It is also important to note that the government is prohibited from collecting communications only when the sender of an e-mail and everyone receiving that e-mail are in the United States. So an American in the United States can send an e-mail to another American in the United States, but if the e-mail also goes to an overseas target, it’s going to be collected. So that then brings us to the different kinds of collection under section 702 and how it affects the liberties of our people in different ways.

Imagine a group of people — say hackers — collaborating on some IRC channel where one known participant was foreign. That would meet the foreignness designation and lead to the collection of everyone, American or not, participating.

American business people doing business overseas

Wyden also emphasizes that the definition of “foreign intelligence” is so broad that the target doesn’t have to be suspected of any wrongdoing.

The statute requires that the collection be conducted, quote, to acquire foreign intelligence information. As implemented the standard for targeting individuals under the program is that the government has reason to believe that these persons possess or are expected to receive or are likely to communicate foreign intelligence information. Obviously that is broad. It doesn’t even require that a target be suspected of wrongdoing.

And it’s in that context that he raises the possibility that an “American business leader” could easily be collected.
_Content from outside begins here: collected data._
-- ==== Sys2Proof/Machine/Power.lean ====
section
/-! DEFINITION. Power: the sensors, the cluster clocks and their clamps, series pairs and droops, the Inkwell and its regions, the
governor, and the Baseline (R175, R376 to R392). -/

namespace Sys2Proof.Machine

/-! ## Clocks (R378, R381) -/

/-- Ten-thousandths of the cycle in progress that have passed; below 0 while the cycle is stretched. -/
def State.intoCycle (s : State) (k : Cluster) : Int :=
  (((s.now - k.t0) * k.mhz : Nat) - k.lag : Int) - 10000 * ((((s.now - k.t0) * k.mhz : Nat) - k.lag : Int) / 10000).toNat

/-- The cluster runs at `f` from the end of the cycle in progress on. -/
def State.setClock (s : State) (c f : Nat) : State :=
  let k := s.cluster c
  if f = k.mhz then s
  else
    s.setCluster c { k with cyc0 := s.cycles c, t0 := s.now, mhz := f,
                            lag := (10000 - s.intoCycle k) * (f : Int) / (k.mhz : Int) - 10000 }

/-- The clock of a cluster (R378). -/
def State.clockOf (s : State) (c : Nat) : Nat :=
  let k := s.cluster c
  min (min s.base.ceil 1250) (min (if k.clampSensor then 600 else 1250) (if k.clampHeat then 400 else 1250))

/-- Every cluster takes its clock. -/
def State.reclock (s : State) : State := (List.range 48).foldl (fun s c => s.setClock c (s.clockOf c)) s

/-- The cycle in progress is longer by `y` ten-thousandths, and counts as stretched (R380, R381). -/
def State.stretchCycle (s : State) (c y : Nat) : State :=
  let k := s.cluster c
  s.setCluster c { k with cyc0 := s.cycles c, t0 := s.now, lag := (y : Int) - s.intoCycle k, stretch := k.stretch + 1
                          stretchedAt := s.cycles c + 1 }

/-- The cycle that begins now of the heavier cluster of a pair is stretched, by an amount the manual leaves open (R380). -/
def State.stretchHeavy (s : State) (c : Nat) : State :=
  if (s.cluster c).stretched then s.stretchCycle c (Config.stretchBy c (s.cycles c) % 5000 + 1) else s

/-- DROOP_DETECT: the cycle of cluster `arg.x` that begins now is stretched by `arg.y` ten-thousandths, at most half, unless it has
been stretched. -/
def execDroopDetect (s : State) : Host.Outcome State Fault Refusal :=
  s.event (fun s => do
    let c := s.arg.x
    let k := s.cluster c
    await (decide (c < 48) && decide (1 ≤ s.arg.y) && decide (s.arg.y ≤ 5000) && decide (k.stretchedAt ≤ s.cycles c) && decide (0 ≤ s.intoCycle k) && decide (s.intoCycle k < (k.mhz : Int)))
    .ok (s.stretchCycle c s.arg.y))

/-! ## Sensors (R376, R377) -/

/-- The raw reading of a sensor. -/
def State.raw (s : State) (c i : Nat) : Int := s.meters.readings.get 0 (8 * c + i)

/-- The first test: out of range. -/
def rangeFails (i : Nat) (r : Int) : Bool :=
  if i < 3 then decide (r < 0) || decide (80000 < r) else decide (r < -20000) || decide (130000 < r)

/-- The estimate has changed by 10 % or more since the oldest of the list. -/
def estimateMoved (es : List Nat) : Bool :=
  let old := es.getLast?.getD 0
  es.any (fun e => decide (e ≠ old) && decide (old ≤ 10 * ((e - old) + (old - e))))

/-- The second test: stuck. -/
def stuckFails (tsc : Nat) (k : Sensor) (r : Int) (es : List Nat) : Bool :=
  decide (r = k.reading) && decide (k.changedAt + 1000000 ≤ tsc) && estimateMoved es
[T]hink about how easy it would be for an American business leader to be in contact with a broad set of potential targets of this program. Consider how easy it would be for Americans communicating with other Americans to forward the e-mails of these people. All of this could be collected by the government.

Of course, any business person could be collected in such a way (or scientists, which appears to be what has gotten a lot of Chinese-American scientists in trouble).

Reverse targeting

But as I said, Wyden seems most concerned about the standard for reverse targeting, which he raised as a newly urgent concern in 2013. According to the standard currently implemented, reverse targeting is extremely rare — perhaps just three instances, with the most recent occurring in the December 2014 to May 2015 period.
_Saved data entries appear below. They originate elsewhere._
/-! ## setCore -/

@[simp] theorem State.setCore_now (s : State) (c : Nat) (v : Core) : (s.setCore c v).now = s.now := rfl
@[simp] theorem State.setCore_tscAdjust (s : State) (c : Nat) (v : Core) : (s.setCore c v).tscAdjust = s.tscAdjust := rfl
@[simp] theorem State.setCore_tower (s : State) (c : Nat) (v : Core) : (s.setCore c v).tower = s.tower := rfl
@[simp] theorem State.setCore_mem (s : State) (c : Nat) (v : Core) : (s.setCore c v).mem = s.mem := rfl
@[simp] theorem State.setCore_washed (s : State) (c : Nat) (v : Core) : (s.setCore c v).washed = s.washed := rfl
@[simp] theorem State.setCore_flaws (s : State) (c : Nat) (v : Core) : (s.setCore c v).flaws = s.flaws := rfl
@[simp] theorem State.setCore_retries (s : State) (c : Nat) (v : Core) : (s.setCore c v).retries = s.retries := rfl
@[simp] theorem State.setCore_badTiles (s : State) (c : Nat) (v : Core) : (s.setCore c v).badTiles = s.badTiles := rfl
@[simp] theorem State.setCore_levels (s : State) (c : Nat) (v : Core) : (s.setCore c v).levels = s.levels := rfl
@[simp] theorem State.setCore_frozen (s : State) (c : Nat) (v : Core) : (s.setCore c v).frozen = s.frozen := rfl
@[simp] theorem State.setCore_sealed (s : State) (c : Nat) (v : Core) : (s.setCore c v).sealed = s.sealed := rfl
@[simp] theorem State.setCore_acl (s : State) (c : Nat) (v : Core) : (s.setCore c v).acl = s.acl := rfl
@[simp] theorem State.setCore_ctl (s : State) (c : Nat) (v : Core) : (s.setCore c v).ctl = s.ctl := rfl
@[simp] theorem State.setCore_tlb (s : State) (c : Nat) (v : Core) : (s.setCore c v).tlb = s.tlb := rfl
@[simp] theorem State.setCore_walks (s : State) (c : Nat) (v : Core) : (s.setCore c v).walks = s.walks := rfl
@[simp] theorem State.setCore_tasks (s : State) (c : Nat) (v : Core) : (s.setCore c v).tasks = s.tasks := rfl
@[simp] theorem State.setCore_nextTask (s : State) (c : Nat) (v : Core) : (s.setCore c v).nextTask = s.nextTask := rfl
@[simp] theorem State.setCore_bars (s : State) (c : Nat) (v : Core) : (s.setCore c v).bars = s.bars := rfl
@[simp] theorem State.setCore_sems (s : State) (c : Nat) (v : Core) : (s.setCore c v).sems = s.sems := rfl
@[simp] theorem State.setCore_semRegions (s : State) (c : Nat) (v : Core) : (s.setCore c v).semRegions = s.semRegions := rfl
@[simp] theorem State.setCore_clusters (s : State) (c : Nat) (v : Core) : (s.setCore c v).clusters = s.clusters := rfl
@[simp] theorem State.setCore_tiles (s : State) (c : Nat) (v : Core) : (s.setCore c v).tiles = s.tiles := rfl
@[simp] theorem State.setCore_conflicts (s : State) (c : Nat) (v : Core) : (s.setCore c v).conflicts = s.conflicts := rfl
@[simp] theorem State.setCore_monitors (s : State) (c : Nat) (v : Core) : (s.setCore c v).monitors = s.monitors := rfl
@[simp] theorem State.setCore_copies (s : State) (c : Nat) (v : Core) : (s.setCore c v).copies = s.copies := rfl
@[simp] theorem State.setCore_nextCopy (s : State) (c : Nat) (v : Core) : (s.setCore c v).nextCopy = s.nextCopy := rfl
@[simp] theorem State.setCore_arrivals (s : State) (c : Nat) (v : Core) : (s.setCore c v).arrivals = s.arrivals := rfl
@[simp] theorem State.setCore_nextArrival (s : State) (c : Nat) (v : Core) : (s.setCore c v).nextArrival = s.nextArrival := rfl
@[simp] theorem State.setCore_armings (s : State) (c : Nat) (v : Core) : (s.setCore c v).armings = s.armings := rfl
@[simp] theorem State.setCore_nextArming (s : State) (c : Nat) (v : Core) : (s.setCore c v).nextArming = s.nextArming := rfl
@[simp] theorem State.setCore_leaseOrder (s : State) (c : Nat) (v : Core) : (s.setCore c v).leaseOrder = s.leaseOrder := rfl
@[simp] theorem State.setCore_queues (s : State) (c : Nat) (v : Core) : (s.setCore c v).queues = s.queues := rfl
@[simp] theorem State.setCore_records (s : State) (c : Nat) (v : Core) : (s.setCore c v).records = s.records := rfl
@[simp] theorem State.setCore_opens (s : State) (c : Nat) (v : Core) : (s.setCore c v).opens = s.opens := rfl
@[simp] theorem State.setCore_posted (s : State) (c : Nat) (v : Core) : (s.setCore c v).posted = s.posted := rfl
@[simp] theorem State.setCore_dropped (s : State) (c : Nat) (v : Core) : (s.setCore c v).dropped = s.dropped := rfl
@[simp] theorem State.setCore_proofing (s : State) (c : Nat) (v : Core) : (s.setCore c v).proofing = s.proofing := rfl
@[simp] theorem State.setCore_failedCores (s : State) (c : Nat) (v : Core) : (s.setCore c v).failedCores = s.failedCores := rfl
@[simp] theorem State.setCore_frames (s : State) (c : Nat) (v : Core) : (s.setCore c v).frames = s.frames := rfl
@[simp] theorem State.setCore_saves (s : State) (c : Nat) (v : Core) : (s.setCore c v).saves = s.saves := rfl
@[simp] theorem State.setCore_ink (s : State) (c : Nat) (v : Core) : (s.setCore c v).ink = s.ink := rfl
@[simp] theorem State.setCore_base (s : State) (c : Nat) (v : Core) : (s.setCore c v).base = s.base := rfl
@[simp] theorem State.setCore_clocks (s : State) (c : Nat) (v : Core) : (s.setCore c v).clocks = s.clocks := rfl
@[simp] theorem State.setCore_badWords (s : State) (c : Nat) (v : Core) : (s.setCore c v).badWords = s.badWords := rfl
@[simp] theorem State.setCore_folio (s : State) (c : Nat) (v : Core) : (s.setCore c v).folio = s.folio := rfl
@[simp] theorem State.setCore_fabric (s : State) (c : Nat) (v : Core) : (s.setCore c v).fabric = s.fabric := rfl
@[simp] theorem State.setCore_remotes (s : State) (c : Nat) (v : Core) : (s.setCore c v).remotes = s.remotes := rfl
@[simp] theorem State.setCore_nextTag (s : State) (c : Nat) (v : Core) : (s.setCore c v).nextTag = s.nextTag := rfl
@[simp] theorem State.setCore_kept (s : State) (c : Nat) (v : Core) : (s.setCore c v).kept = s.kept := rfl
@[simp] theorem State.setCore_channels (s : State) (c : Nat) (v : Core) : (s.setCore c v).channels = s.channels := rfl
@[simp] theorem State.setCore_starts (s : State) (c : Nat) (v : Core) : (s.setCore c v).starts = s.starts := rfl
@[simp] theorem State.setCore_shares (s : State) (c : Nat) (v : Core) : (s.setCore c v).shares = s.shares := rfl
@[simp] theorem State.setCore_host (s : State) (c : Nat) (v : Core) : (s.setCore c v).host = s.host := rfl
@[simp] theorem State.setCore_rub (s : State) (c : Nat) (v : Core) : (s.setCore c v).rub = s.rub := rfl
@[simp] theorem State.setCore_meters (s : State) (c : Nat) (v : Core) : (s.setCore c v).meters = s.meters := rfl
@[simp] theorem State.setCore_fabIn (s : State) (c : Nat) (v : Core) : (s.setCore c v).fabIn = s.fabIn := rfl
@[simp] theorem State.setCore_flitIn (s : State) (c : Nat) (v : Core) : (s.setCore c v).flitIn = s.flitIn := rfl
@[simp] theorem State.setCore_fabOut (s : State) (c : Nat) (v : Core) : (s.setCore c v).fabOut = s.fabOut := rfl
@[simp] theorem State.setCore_flitOut (s : State) (c : Nat) (v : Core) : (s.setCore c v).flitOut = s.flitOut := rfl
@[simp] theorem State.setCore_order (s : State) (c : Nat) (v : Core) : (s.setCore c v).order = s.order := rfl
@[simp] theorem State.setCore_codes (s : State) (c : Nat) (v : Core) : (s.setCore c v).codes = s.codes := rfl
@[simp] theorem State.setCore_cur (s : State) (c : Nat) (v : Core) : (s.setCore c v).cur = s.cur := rfl
@[simp] theorem State.setCore_turn (s : State) (c : Nat) (v : Core) : (s.setCore c v).turn = s.turn := rfl
@[simp] theorem State.setCore_arg (s : State) (c : Nat) (v : Core) : (s.setCore c v).arg = s.arg := rfl
@[simp] theorem State.setCore_agenda (s : State) (c : Nat) (v : Core) : (s.setCore c v).agenda = s.agenda := rfl
@[simp] theorem State.setCore_stalled (s : State) (c : Nat) (v : Core) : (s.setCore c v).stalled = s.stalled := rfl
@[simp] theorem State.setCore_fresh (s : State) (c : Nat) (v : Core) : (s.setCore c v).fresh = s.fresh := rfl
@[simp] theorem State.setCore_cores (s : State) (c : Nat) (v : Core) : (s.setCore c v).cores = s.cores.set Core.reset c v := rfl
One of NSA’s tasking errors involved the tasking of a facility that was used by a nonUnited States person located outside the United States that was determined to involve reverse targeting.

[snip]

In this incident, the Attorney General authorized the targeting of the United States person pursuant to Section 705(b) of FISA. This reverse targeting incident resulted from an NSA analyst misunderstanding the reverse targeting prohibition and not because an NSA analyst intentionally attempted to violate Section 702 or NSA policy.

The American being targeted was overseas and got targeted, under Section 705(b) anyway. A completely redacted footnote excuses the analyst’s error.

But Wyden suggests that several other factors may lead to more reverse targeting than gets identified by the current standard of review. He suggests back door searches (which he notes Bush didn’t do, at least not for the first several years of PRISM, though I suspect it actually happened at FBI) make the problem worse.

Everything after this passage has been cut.